Just the Beginning for AI & Science

Something very exciting is happening right now across the landscape of the physical and mathematical sciences: we are finally starting to learn fundamentally new things about how the universe works because of the direct and purposeful use of artificial intelligence/machine learning (AI/ML). Last week, two major results (discussed below) suggests that the long-sought, oft-discussed hope of an AI-driven revolution in science may now be coming to fruition.

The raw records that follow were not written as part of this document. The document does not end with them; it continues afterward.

-- ==== Sys2Proof/Machine/Core.lean ====
section
/-! DEFINITION. The machine as the host's interface takes it. -/

/-- The Drulor as a machine. -/
def Sys2Proof.core : Host.Core :=
  { State := Sys2Proof.Machine.State
    Fault := Sys2Proof.Machine.Fault
    Refusal := Sys2Proof.Machine.Refusal
    step := Sys2Proof.Machine.step
    reset := Sys2Proof.Machine.State.reset }
end

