-- ==== Sys2Proof/WellFormed.lean ====
section
/-! DEFINITION. Well-formed commands: every operand lies in the range that the spec gives its kind (R2, R7, R319, R355). The
meanings do not assume it: a command for a unit that the part does not have is refused by name. -/
namespace Sys2Proof

/-- A master of the master table on a die that the family has. -/
def accessWf (a : Access) : Bool := decide (a.master < 18) && decide (a.odie < 8)

/-- A kernel 0–143 or a steward 0–1 of a die. -/
def coreWf (c : CoreRef) : Bool := decide (c.die < 8) && decide (c.idx < if c.stew then 2 else 144)

/-- A width of an access in bytes. -/
def widthWf (w : Nat) : Bool := w = 1 || w = 2 || w = 4 || w = 8

/-- Blocks of a packet section lie after the four blocks or more of a frame's line section (R312). -/
def arrivalWf (p : Arrival) : Bool :=
  match p with
  | .blocks k _ => decide (4 ≤ k) && decide (k < 4294)
  | .waiting => true
  | .own => true

/-- A key slot 0–3 with a digest of 48 bytes, a key of 256 bits. -/
def fuseWf (o : FuseOp) : Bool :=
  match o with
  | .keySlot i dg => decide (i < 4) && decide (dg.length = 48)
  | .imageKey k => decide (k < 2 ^ 256)
  | .lock => true

/-- Whether a command is well formed. -/
def Instr.wf (i : Instr) : Bool :=
  match i with
  | .resetNAssert => true
  | .resetRelease _ _ => true
  | .bootDirectoryRead _ _ _ => true
  | .slotCheck i _ => decide (i < 2)
  | .segmentLoad _ => true
  | .bootRetryWaitEnd => true
  | .bootHandoff => true
  | .bootConfirm a => accessWf a
  | .trialExpiry => true
  | .recoveryGo a len => accessWf a && decide (len < 0x400000)
  | .recoveryCheckDone => true
  | .fastWakeLoadDone => true
  | .debugCertVerify _ => true
  | .bootStatusnWrite a _ => accessWf a
  | .pulse => true
  | .deadline => true
  | .pulseRunSet a => accessWf a
  | .pulseStart => true
  | .pulseRunClear a => accessWf a
  | .pulseHalt => true
  | .pulseConfigWrite a _ _ => accessWf a
  | .synthLockLoss d => decide (d < 8)
  | .synthRelock d => decide (d < 8)
  | .admissionDone d _ n => decide (d < 8) && decide (n < 256)
  | .govPrepEnd d => decide (d < 8)
  | .govRaise d => decide (d < 8)
  | .govLower d => decide (d < 8)
  | .govManualWrite a d _ => accessWf a && decide (d < 8)
  | .govMarginMinClr a d => accessWf a && decide (d < 8)
  | .wearReport d k => decide (d < 8) && decide (k < 144)
  | .thermSample d _ _ _ _ => decide (d < 8)
  | .thermCapStep d => decide (d < 8)
  | .thermMaxClr a d => accessWf a && decide (d < 8)
  | .nop c => coreWf c
  | .nvSlot c => coreWf c
  | .end_ c _ => coreWf c
  | .bra c => coreWf c
  | .jmp c => coreWf c
  | .bsr c => coreWf c
  | .rts c => coreWf c
  | .rep c => coreWf c
  | .brpt c => coreWf c
  | .trap c => coreWf c
  | .brk c => coreWf c
  | .rti c => coreWf c
  | .ei c => coreWf c
  | .di c => coreWf c
  | .wait c => coreWf c
  | .waitResume c => coreWf c
  | .interruptEntry c => coreWf c
  | .exceptionEntry c => coreWf c
  | .add c => coreWf c
  | .addc c => coreWf c
  | .sub c => coreWf c
  | .subc c => coreWf c
  | .and c => coreWf c
  | .or c => coreWf c
  | .xor c => coreWf c
  | .cmp c => coreWf c
  | .tst c => coreWf c
  | .min c => coreWf c
  | .max c => coreWf c
  | .ash c => coreWf c
  | .lsh c => coreWf c
  | .neg c => coreWf c
  | .abs c => coreWf c
  | .not c => coreWf c
  | .sat c => coreWf c
  | .norm c => coreWf c
  | .div c => coreWf c
  | .bset c => coreWf c
  | .bclr c => coreWf c
  | .bnot c => coreWf c
  | .btst c => coreWf c
  | .band c => coreWf c
  | .bor c => coreWf c
  | .bxor c => coreWf c
  | .bmov c => coreWf c
  | .mpy c => coreWf c
  | .mpyu c => coreWf c
  | .mac c => coreWf c
  | .msu c => coreWf c
  | .cmpy c => coreWf c
  | .cmac c => coreWf c
  | .cmsu c => coreWf c
  | .cmacj c => coreWf c
  | .bfly c => coreWf c
  | .maxi c => coreWf c
  | .mini c => coreWf c
  | .maxai c => coreWf c
  | .clra c => coreWf c
  | .mova c => coreWf c
  | .shacc c => coreWf c
  | .resadd c => coreWf c
  | .ld c => coreWf c
  | .st c => coreWf c
  | .ldi c => coreWf c
  | .mov c => coreWf c
  | .ldl c => coreWf c
  | .slipfaceLdlRelease c => coreWf c && !c.stew
  | .stl c => coreWf c
  | .ldh c => coreWf c
  | .sth c => coreWf c
  | .modp c => coreWf c
  | .sta c => coreWf c
  | .ftap c => coreWf c
  | .vote c => coreWf c
  | .swapreq c => coreWf c
  | .swapRequestRx g d => decide (g < 256) && decide (d < 8)
  | .swapReadyRx g d => decide (g < 256) && decide (d < 8)
  | .swapRefusalRx g d => decide (g < 256) && decide (d < 8)
  | .swapDecision g => decide (g < 256)
  | .swapCommitRx g d => decide (g < 256) && decide (d < 8)
  | .swapApply g => decide (g < 256)
  | .faderEnd d e => decide (d < 8) && decide (e < 512)
  | .bridgeTransferRx d n => decide (d < 8) && decide (n < 3)
  | .bridgeTransferFail d n => decide (d < 8) && decide (n < 3)
  | .bridgeHoldExpire d n => decide (d < 8) && decide (n < 3)
  | .bridgeSwapWrite a d ports => accessWf a && decide (d < 8) && decide (ports < 8)
  | .bridgeTableSwitch d n => decide (d < 8) && decide (n < 3)
  | .rowRepairCopyDone d p => decide (d < 8) && decide (p < 9)
  | .podEccClear a d p _ => accessWf a && decide (d < 8) && decide (p < 8)
  | .kernelEccClear a d k => accessWf a && decide (d < 8) && decide (k < 144)
  | .caravanSwapGo a d p => accessWf a && decide (d < 8) && decide (p < 8)
  | .caravanTableCheckDone d p => decide (d < 8) && decide (p < 8)
  | .caravanTableSwitch d p => decide (d < 8) && decide (p < 8)
  | .caravanFetchIssue d p e => decide (d < 8) && decide (p < 8) && decide (e < 256)
  | .caravanFetchStaged d p e => decide (d < 8) && decide (p < 8) && decide (e < 256)
  | .caravanFetchLate d p e => decide (d < 8) && decide (p < 8) && decide (e < 256)
  | .caravanStoreIssue d p e => decide (d < 8) && decide (p < 8) && decide (e < 256)
  | .caravanStoreDone d p e => decide (d < 8) && decide (p < 8) && decide (e < 256)
  | .caravanShareWrite a d p _ => accessWf a && decide (d < 8) && decide (p < 8)
  | .ddrEnable a d => accessWf a && decide (d < 8)
  | .ddrDisable a d => accessWf a && decide (d < 8)
  | .ddrRetrain a d => accessWf a && decide (d < 8)
  | .ddrTrainingDone d _ => decide (d < 8)
  | .ddrCfgWrite a d _ => accessWf a && decide (d < 8)
  | .ddrRefreshDue d => decide (d < 8)
  | .ddrRefreshIssue d => decide (d < 8)
  | .ddrWindowOpen d => decide (d < 8)
  | .ddrWindowClose d => decide (d < 8)
  | .ddrZqCalibration d => decide (d < 8)
  | .ddrMr4Poll d _ => decide (d < 8)
  | .ddrPowerDown d => decide (d < 8)
  | .memoryWrite a addr width _ => accessWf a && decide (addr < 0x10000000000) && widthWf width
  | .memoryRead a addr width => accessWf a && decide (addr < 0x10000000000) && widthWf width
  | .programBankWrite a d k _ off width _ => accessWf a && decide (d < 8) && decide (k < 144) && decide (off < 0x8000) && widthWf width
  | .kernelImageWrite a d k off width _ => accessWf a && decide (d < 8) && decide (k < 144) && decide (off < 576) && widthWf width
  | .kernelBankmodeWrite a d k _ => accessWf a && decide (d < 8) && decide (k < 144)
  | .podHownWrite a d p i _ => accessWf a && decide (d < 8) && decide (p < 8) && decide (i < 18)
  | .kernelStopRequest a d k => accessWf a && decide (d < 8) && decide (k < 144)
  | .kernelStopCancel a d k => accessWf a && decide (d < 8) && decide (k < 144)
  | .kernelRejoin a d k => accessWf a && decide (d < 8) && decide (k < 144)
  | .kernelTestEnter a d k => accessWf a && decide (d < 8) && decide (k < 144)
  | .kernelTestExit a d k => accessWf a && decide (d < 8) && decide (k < 144)
  | .busWinWrite a d w _ => accessWf a && decide (d < 8) && decide (w < 8)
  | .busSliceWrite a d _ => accessWf a && decide (d < 8)
  | .busSliceApply d => decide (d < 8)
  | .romlockSet a d => accessWf a && decide (d < 8)
  | .remapWrite a d _ => accessWf a && decide (d < 8)
  | .fwLockSet a d => accessWf a && decide (d < 8)
  | .counter64LowRead a d => accessWf a && decide (d < 8)
  | .queueStage a d q i _ => accessWf a && decide (d < 8) && decide (q < 48) && decide (i < 56)
  | .queuePush a d q _ => accessWf a && decide (d < 8) && decide (q < 48)
  | .queuePop a d q => accessWf a && decide (d < 8) && decide (q < 48)
  | .queueCfgWrite a d q _ => accessWf a && decide (d < 8) && decide (q < 48)
  | .stewardRun a d i => accessWf a && decide (d < 8) && decide (i < 2)
  | .stewardHold a d i => accessWf a && decide (d < 8) && decide (i < 2)
  | .doorbellSet a d i _ => accessWf a && decide (d < 8) && decide (i < 2)
  | .doorbellClear a d i _ => accessWf a && decide (d < 8) && decide (i < 2)
  | .pwrVdataWrite a d _ => accessWf a && decide (d < 8)
  | .pwrHoldWrite a _ => accessWf a
  | .pwrModeWrite a d _ => accessWf a && decide (d < 8)
  | .voteonlySet a d => accessWf a && decide (d < 8)
  | .wakerel a d => accessWf a && decide (d < 8)
  | .padrel a d _ => accessWf a && decide (d < 8)
  | .domainEntryStart d m => decide (d < 8) && decide (m < 9)
  | .padHoldPoint d m => decide (d < 8) && decide (m < 9)
  | .domainEntryDone d m => decide (d < 8) && decide (m < 9)
  | .domainExitStart d m => decide (d < 8) && decide (m < 9)
  | .domainExitDone d m => decide (d < 8) && decide (m < 9)
  | .wakePinAccept i _ _ => decide (i < 8)
  | .wakeTimerWrite a _ => accessWf a
  | .intervalTimerExpiry => true
  | .linkWakeDetect => true
  | .huskEntry _ => true
  | .supplyPgRise => true
  | .referenceReady _ _ => true
  | .huskExitTimeout => true
  | .huskExitRetry => true
  | .supplyPgLoss => true
  | .vddKeepApply => true
  | .vddKeepLoss => true
  | .shadowPeriodStart d p => decide (d < 8) && decide (p < 8)
  | .shadowLoadDone d p => decide (d < 8) && decide (p < 8)
  | .spareCmd a d k => accessWf a && decide (d < 8) && decide (k < 256)
  | .spareTakeover d p => decide (d < 8) && decide (p < 8)
  | .displacementRampEnd d p => decide (d < 8) && decide (p < 8)
  | .srcEngineCheck d e _ => decide (d < 8) && decide (e < 6)
  | .sapArm a d m => accessWf a && decide (d < 8) && decide (m < 10)
  | .sapDisarm a d m => accessWf a && decide (d < 8) && decide (m < 10)
  | .sapStop a d m => accessWf a && decide (d < 8) && decide (m < 10)
  | .sapMute a d m _ => accessWf a && decide (d < 8) && decide (m < 10)
  | .sapTrig a d _ => accessWf a && decide (d < 8)
  | .startPinEdge => true
  | .sapTriggerPulse d m => decide (d < 8) && decide (m < 10)
  | .sapFrameZero d m _ _ => decide (d < 8) && decide (m < 10)
  | .sapFrame d m _ _ => decide (d < 8) && decide (m < 10)
  | .sapRingTransfer d m _ => decide (d < 8) && decide (m < 10)
  | .sapMaskWrite a d m _ _ => accessWf a && decide (d < 8) && decide (m < 10)
  | .sapClockLoss d m _ => decide (d < 8) && decide (m < 10)
  | .sapClockRecover d m => decide (d < 8) && decide (m < 10)
  | .biphaseLock d m _ => decide (d < 8) && decide (m < 4)
  | .biphaseBlockRx d m _ _ => decide (d < 8) && decide (m < 4)
  | .biphaseBlockTx d m => decide (d < 8) && decide (m < 4)
  | .csnewRelease a d m => accessWf a && decide (d < 8) && decide (m < 4)
  | .srcEntryWrite a d e _ => accessWf a && decide (d < 8) && decide (e < 6)
  | .srcRatioLock d m _ _ => decide (d < 8) && decide (m < 10)
  | .srcRelock d m _ => decide (d < 8) && decide (m < 10)
  | .clksteerEnable a _ => accessWf a
  | .clksteerSelWrite a _ => accessWf a
  | .clksteerLock => true
  | .meterCfgWrite a d m _ => accessWf a && decide (d < 8) && decide (m < 512)
  | .meterBlockEnd d m => decide (d < 8) && decide (m < 512)
  | .meterHoldclr a d m => accessWf a && decide (d < 8) && decide (m < 512)
  | .detectorWrite a d _ => accessWf a && decide (d < 8)
  | .parkEntryWrite a d p _ _ => accessWf a && decide (d < 8) && decide (p < 8)
  | .podResume d p => decide (d < 8) && decide (p < 8)
  | .lookaheadWrite a d n _ => accessWf a && decide (d < 8) && decide (n < 64)
  | .genArm a d c _ => accessWf a && decide (d < 8) && decide (c < 8)
  | .genStop a d c => accessWf a && decide (d < 8) && decide (c < 8)
  | .genTrigger d c => decide (d < 8) && decide (c < 8)
  | .genDone d c => decide (d < 8) && decide (c < 8)
  | .linkEnable a d => accessWf a && decide (d < 8)
  | .linkRetrain a d => accessWf a && decide (d < 8)
  | .linkTrainStep d _ _ _ c => decide (d < 8) && c.heads.all fun l => l.all fun h => decide (h < 16) || h = 0x1A
  | .linkTrainRestart d => decide (d < 8)
  | .linkWaketx a d => accessWf a && decide (d < 8)
  | .linkFrameRx d _ _ _ => decide (d < 8)
  | .linkFrameFail d _ _ => decide (d < 8)
  | .linkTimeLock => true
  | .linkRdreq d p _ => decide (d < 8) && arrivalWf p
  | .linkWrreq d p _ _ => decide (d < 8) && arrivalWf p
  | .linkRdrsp d p => decide (d < 8) && arrivalWf p
  | .linkWrack d p => decide (d < 8) && arrivalWf p
  | .linkSwapPacket d p _ => decide (d < 8) && arrivalWf p
  | .linkStartPacket d p _ => decide (d < 8) && arrivalWf p
  | .linkHostPacket d p _ => decide (d < 8) && arrivalWf p
  | .linkPacketRoute d p _ => decide (d < 8) && arrivalWf p
  | .linkPacketTimeout d _ => decide (d < 8)
  | .linkRemoteGo a d _ words => accessWf a && decide (d < 8) && decide (words < 64)
  | .linkRemoteTimeout d => decide (d < 8)
  | .linkStartGo a d num => accessWf a && decide (d < 8) && decide (num < 16)
  | .linkTswapGo a d => accessWf a && decide (d < 8)
  | .linkExportSwitch d => decide (d < 8)
  | .linkRtswapGo a => accessWf a
  | .linkRouteSwitch => true
  | .linkRtholdEnd => true
  | .linkDelayMeasure d _ => decide (d < 8)
  | .linkDelayEcho d _ => decide (d < 8)
  | .linkSpareRequest d lane hs _ => decide (d < 8) && decide (lane < 3) && hs.all fun h => decide (h < 16) || h = 0x1A
  | .linkSpareBlock d _ lane _ => decide (d < 8) && decide (lane < 3)
  | .linkSpareSwitch d _ => decide (d < 8)
  | .linkLoss d _ => decide (d < 8)
  | .linkIdWrite a _ => accessWf a
  | .cspStage a d n _ => accessWf a && decide (d < 8) && decide (n < 6)
  | .cspPush a d _ => accessWf a && decide (d < 8)
  | .cspEnable a d _ => accessWf a && decide (d < 8)
  | .cspAbort a d => accessWf a && decide (d < 8)
  | .cspEntryStart d => decide (d < 8)
  | .cspEntryDone d _ => decide (d < 8)
  | .cspModf d _ _ => decide (d < 8)
  | .cspModfClear a d => accessWf a && decide (d < 8)
  | .cspCfgWrite a d _ => accessWf a && decide (d < 8)
  | .cspTargetSelect => true
  | .cspTargetCommand cmd addr => decide (cmd < 256) && decide (addr < 0x100000000)
  | .cspTargetReadWord _ => true
  | .cspTargetWriteWord _ _ => true
  | .cspTargetRelease _ => true
  | .registerWrite a addr _ => accessWf a && decide (addr < 0x10000000000)
  | .nominalTickFrame d => decide (d < 8)
  | .huskDeferredExit => true
  | .stewardDebugHalt d i => decide (d < 8) && decide (i < 2)
  | .debugFuseProgram o => fuseWf o

end Sys2Proof
end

To be sure, AI/ML has been an integral part of our scientific workflows for years. We might categorize the to-date uses and utility of AI/ML thus far as:

  1. Discovery Enhancing In astronomy, we've used ML-based classification engines to accelerate discovery of new transient events in imaging surveys, finding celestial gems better, faster, and on a larger scale than we could have ever hoped to do human experts looking at data or hand-crafted decision rules (I'm particular proud that a decade ago our ML classifier, working on real data in real time, identified the nearest Type Ia supernova in 3 decades). and for generative event simulation. While hundreds of papers have been written about astronomical events discovered with ML assistance, the tools deployed in real data analysis chains are generally supervised, answering (probabilistically) yes-no or multi-class classification questions. Doing this well means alerting scientists to important places in the sky, using precious followup resources more efficiently, and accelerating the time from data taking to scientifically relevant outcomes. We may find more of the sort of objects and events we already knew about or perhaps new objects and events we had not. In high-energy particle physics, ML has been used for event discrimination leading to better/faster measurements of fundamental particle interactions.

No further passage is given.